Collected data:
#####

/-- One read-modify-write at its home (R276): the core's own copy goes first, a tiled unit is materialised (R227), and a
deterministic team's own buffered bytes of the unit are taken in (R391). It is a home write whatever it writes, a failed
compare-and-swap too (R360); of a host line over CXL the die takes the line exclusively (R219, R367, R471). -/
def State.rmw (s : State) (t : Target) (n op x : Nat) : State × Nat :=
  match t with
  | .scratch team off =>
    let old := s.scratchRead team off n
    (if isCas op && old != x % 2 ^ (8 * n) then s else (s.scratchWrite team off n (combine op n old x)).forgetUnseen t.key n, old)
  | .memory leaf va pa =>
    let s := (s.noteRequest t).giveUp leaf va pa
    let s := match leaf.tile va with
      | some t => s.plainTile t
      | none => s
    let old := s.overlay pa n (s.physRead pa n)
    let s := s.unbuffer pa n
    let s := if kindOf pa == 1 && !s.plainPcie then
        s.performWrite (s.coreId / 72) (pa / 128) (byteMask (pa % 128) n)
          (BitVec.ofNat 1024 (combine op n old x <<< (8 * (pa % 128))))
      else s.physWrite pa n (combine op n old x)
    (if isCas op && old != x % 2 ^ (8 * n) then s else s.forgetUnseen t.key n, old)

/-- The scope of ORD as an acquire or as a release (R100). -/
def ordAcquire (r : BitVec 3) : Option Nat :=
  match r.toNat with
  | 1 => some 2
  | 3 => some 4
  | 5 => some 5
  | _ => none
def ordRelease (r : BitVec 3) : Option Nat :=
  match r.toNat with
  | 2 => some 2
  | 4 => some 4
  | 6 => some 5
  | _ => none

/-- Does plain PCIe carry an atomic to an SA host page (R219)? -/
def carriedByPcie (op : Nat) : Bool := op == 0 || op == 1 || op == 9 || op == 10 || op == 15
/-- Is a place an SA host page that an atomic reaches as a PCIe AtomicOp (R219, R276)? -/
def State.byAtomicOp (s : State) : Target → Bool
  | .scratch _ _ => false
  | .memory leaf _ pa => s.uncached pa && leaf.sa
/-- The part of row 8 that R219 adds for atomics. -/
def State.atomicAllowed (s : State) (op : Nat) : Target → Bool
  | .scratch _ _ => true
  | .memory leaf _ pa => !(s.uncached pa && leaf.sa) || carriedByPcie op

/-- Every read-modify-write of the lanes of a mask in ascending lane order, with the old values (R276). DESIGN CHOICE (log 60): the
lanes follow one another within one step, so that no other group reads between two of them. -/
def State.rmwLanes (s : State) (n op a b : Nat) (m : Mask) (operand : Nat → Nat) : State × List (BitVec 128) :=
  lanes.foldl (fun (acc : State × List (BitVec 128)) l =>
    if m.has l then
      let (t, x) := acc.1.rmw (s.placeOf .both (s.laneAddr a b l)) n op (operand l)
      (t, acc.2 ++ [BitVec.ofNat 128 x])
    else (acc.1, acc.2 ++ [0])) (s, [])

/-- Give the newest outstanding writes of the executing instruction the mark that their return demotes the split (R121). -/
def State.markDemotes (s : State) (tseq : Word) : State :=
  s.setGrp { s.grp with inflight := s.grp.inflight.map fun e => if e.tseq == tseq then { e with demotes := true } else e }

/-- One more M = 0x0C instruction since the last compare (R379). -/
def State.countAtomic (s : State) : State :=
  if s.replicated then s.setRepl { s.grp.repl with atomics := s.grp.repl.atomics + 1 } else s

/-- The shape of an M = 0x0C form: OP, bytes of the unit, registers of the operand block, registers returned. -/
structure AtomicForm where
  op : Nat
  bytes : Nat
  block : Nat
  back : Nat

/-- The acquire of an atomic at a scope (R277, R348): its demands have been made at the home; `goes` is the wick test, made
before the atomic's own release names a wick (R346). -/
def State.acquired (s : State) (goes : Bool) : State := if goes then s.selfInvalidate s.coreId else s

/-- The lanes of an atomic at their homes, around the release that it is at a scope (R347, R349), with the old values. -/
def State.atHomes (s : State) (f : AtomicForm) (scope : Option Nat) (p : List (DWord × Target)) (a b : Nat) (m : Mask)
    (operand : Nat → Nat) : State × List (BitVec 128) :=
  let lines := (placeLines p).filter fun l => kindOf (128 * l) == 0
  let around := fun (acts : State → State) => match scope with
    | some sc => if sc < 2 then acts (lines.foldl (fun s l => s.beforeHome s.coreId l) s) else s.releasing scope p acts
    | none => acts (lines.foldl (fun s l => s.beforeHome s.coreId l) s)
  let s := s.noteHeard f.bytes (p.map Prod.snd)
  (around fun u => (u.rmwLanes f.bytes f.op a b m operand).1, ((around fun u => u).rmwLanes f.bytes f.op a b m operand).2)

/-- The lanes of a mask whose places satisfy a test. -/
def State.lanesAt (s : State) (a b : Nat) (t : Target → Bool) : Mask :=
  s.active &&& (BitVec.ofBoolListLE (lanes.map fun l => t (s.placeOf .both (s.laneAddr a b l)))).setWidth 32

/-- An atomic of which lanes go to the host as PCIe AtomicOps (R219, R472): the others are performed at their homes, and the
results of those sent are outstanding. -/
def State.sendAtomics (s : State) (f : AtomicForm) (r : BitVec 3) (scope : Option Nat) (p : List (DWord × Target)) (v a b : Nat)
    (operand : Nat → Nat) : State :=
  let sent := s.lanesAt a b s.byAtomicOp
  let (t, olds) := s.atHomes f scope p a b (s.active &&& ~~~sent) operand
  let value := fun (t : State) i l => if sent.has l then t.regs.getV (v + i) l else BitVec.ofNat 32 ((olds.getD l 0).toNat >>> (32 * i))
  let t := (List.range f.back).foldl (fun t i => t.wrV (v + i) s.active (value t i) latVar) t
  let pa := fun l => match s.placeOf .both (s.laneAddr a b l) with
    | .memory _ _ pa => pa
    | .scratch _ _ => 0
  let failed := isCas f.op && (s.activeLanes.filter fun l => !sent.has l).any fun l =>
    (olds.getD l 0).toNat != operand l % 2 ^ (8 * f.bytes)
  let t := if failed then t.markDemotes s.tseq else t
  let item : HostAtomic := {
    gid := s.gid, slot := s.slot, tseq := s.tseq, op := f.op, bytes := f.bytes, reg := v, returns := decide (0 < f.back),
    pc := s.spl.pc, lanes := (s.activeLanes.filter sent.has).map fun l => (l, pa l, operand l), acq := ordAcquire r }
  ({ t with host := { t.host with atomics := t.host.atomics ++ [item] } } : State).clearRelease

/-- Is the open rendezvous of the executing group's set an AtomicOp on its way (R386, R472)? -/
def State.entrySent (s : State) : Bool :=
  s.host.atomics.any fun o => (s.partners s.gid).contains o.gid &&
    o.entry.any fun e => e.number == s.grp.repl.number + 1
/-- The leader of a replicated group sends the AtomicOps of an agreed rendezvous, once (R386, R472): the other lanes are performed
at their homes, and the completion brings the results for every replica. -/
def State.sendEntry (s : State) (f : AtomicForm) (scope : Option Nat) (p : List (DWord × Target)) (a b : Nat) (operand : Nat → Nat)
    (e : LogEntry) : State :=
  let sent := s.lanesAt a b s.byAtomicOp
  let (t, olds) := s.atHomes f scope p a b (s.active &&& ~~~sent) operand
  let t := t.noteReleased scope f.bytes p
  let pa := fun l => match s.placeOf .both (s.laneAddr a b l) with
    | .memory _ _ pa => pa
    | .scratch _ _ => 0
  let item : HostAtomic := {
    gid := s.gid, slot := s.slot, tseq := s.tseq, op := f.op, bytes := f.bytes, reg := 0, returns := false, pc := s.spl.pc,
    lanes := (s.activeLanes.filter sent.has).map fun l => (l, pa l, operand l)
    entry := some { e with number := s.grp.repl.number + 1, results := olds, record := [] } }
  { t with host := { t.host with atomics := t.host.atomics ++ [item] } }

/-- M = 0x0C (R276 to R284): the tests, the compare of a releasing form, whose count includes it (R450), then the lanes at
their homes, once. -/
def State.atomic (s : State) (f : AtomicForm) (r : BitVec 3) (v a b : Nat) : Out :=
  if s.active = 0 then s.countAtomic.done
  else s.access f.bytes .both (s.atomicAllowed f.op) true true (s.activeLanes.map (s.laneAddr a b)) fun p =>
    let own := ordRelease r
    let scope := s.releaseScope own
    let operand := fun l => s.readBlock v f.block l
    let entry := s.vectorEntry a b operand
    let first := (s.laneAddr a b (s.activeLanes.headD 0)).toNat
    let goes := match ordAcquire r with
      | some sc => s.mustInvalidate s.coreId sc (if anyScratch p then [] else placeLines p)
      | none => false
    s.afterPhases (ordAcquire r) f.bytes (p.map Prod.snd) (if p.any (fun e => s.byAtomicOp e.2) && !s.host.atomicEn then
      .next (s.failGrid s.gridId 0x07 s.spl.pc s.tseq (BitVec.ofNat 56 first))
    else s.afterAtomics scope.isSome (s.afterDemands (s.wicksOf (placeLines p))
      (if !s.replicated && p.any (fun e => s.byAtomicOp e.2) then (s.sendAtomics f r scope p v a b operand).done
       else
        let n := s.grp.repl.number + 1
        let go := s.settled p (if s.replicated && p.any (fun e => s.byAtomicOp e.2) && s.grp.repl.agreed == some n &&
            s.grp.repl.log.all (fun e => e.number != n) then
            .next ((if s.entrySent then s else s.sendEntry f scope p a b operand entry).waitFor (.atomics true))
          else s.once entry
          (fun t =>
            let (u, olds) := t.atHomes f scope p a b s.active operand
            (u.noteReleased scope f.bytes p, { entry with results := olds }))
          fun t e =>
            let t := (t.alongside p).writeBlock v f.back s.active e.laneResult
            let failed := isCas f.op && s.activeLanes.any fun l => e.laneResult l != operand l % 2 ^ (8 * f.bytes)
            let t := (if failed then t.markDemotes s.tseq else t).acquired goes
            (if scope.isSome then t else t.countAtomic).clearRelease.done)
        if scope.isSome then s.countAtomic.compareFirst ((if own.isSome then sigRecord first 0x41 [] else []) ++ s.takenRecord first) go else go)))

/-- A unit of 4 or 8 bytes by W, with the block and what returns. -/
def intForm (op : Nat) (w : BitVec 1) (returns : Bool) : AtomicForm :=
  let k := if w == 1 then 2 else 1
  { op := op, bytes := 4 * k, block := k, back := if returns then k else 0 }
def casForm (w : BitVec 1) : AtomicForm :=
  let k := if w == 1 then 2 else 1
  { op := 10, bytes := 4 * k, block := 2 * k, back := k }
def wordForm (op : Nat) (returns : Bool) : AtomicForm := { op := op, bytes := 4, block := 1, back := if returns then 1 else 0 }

#####

* _Task item_: Would you copy out exactly the lines above that start at the one containing "satisfy a test. -/" and end at the one containing "s.active &&& (BitVec.ofBoolListLE", inclusive?

* _Exercise solution_:
/-- The lanes of a mask whose places satisfy a test. -/
def State.lanesAt (s : State) (a b : Nat) (t : Target → Bool) : Mask :=
  s.active &&& (BitVec.ofBoolListLE (lanes.map fun l => t (s.placeOf .both (s.laneAddr a b l)))).setWidth 32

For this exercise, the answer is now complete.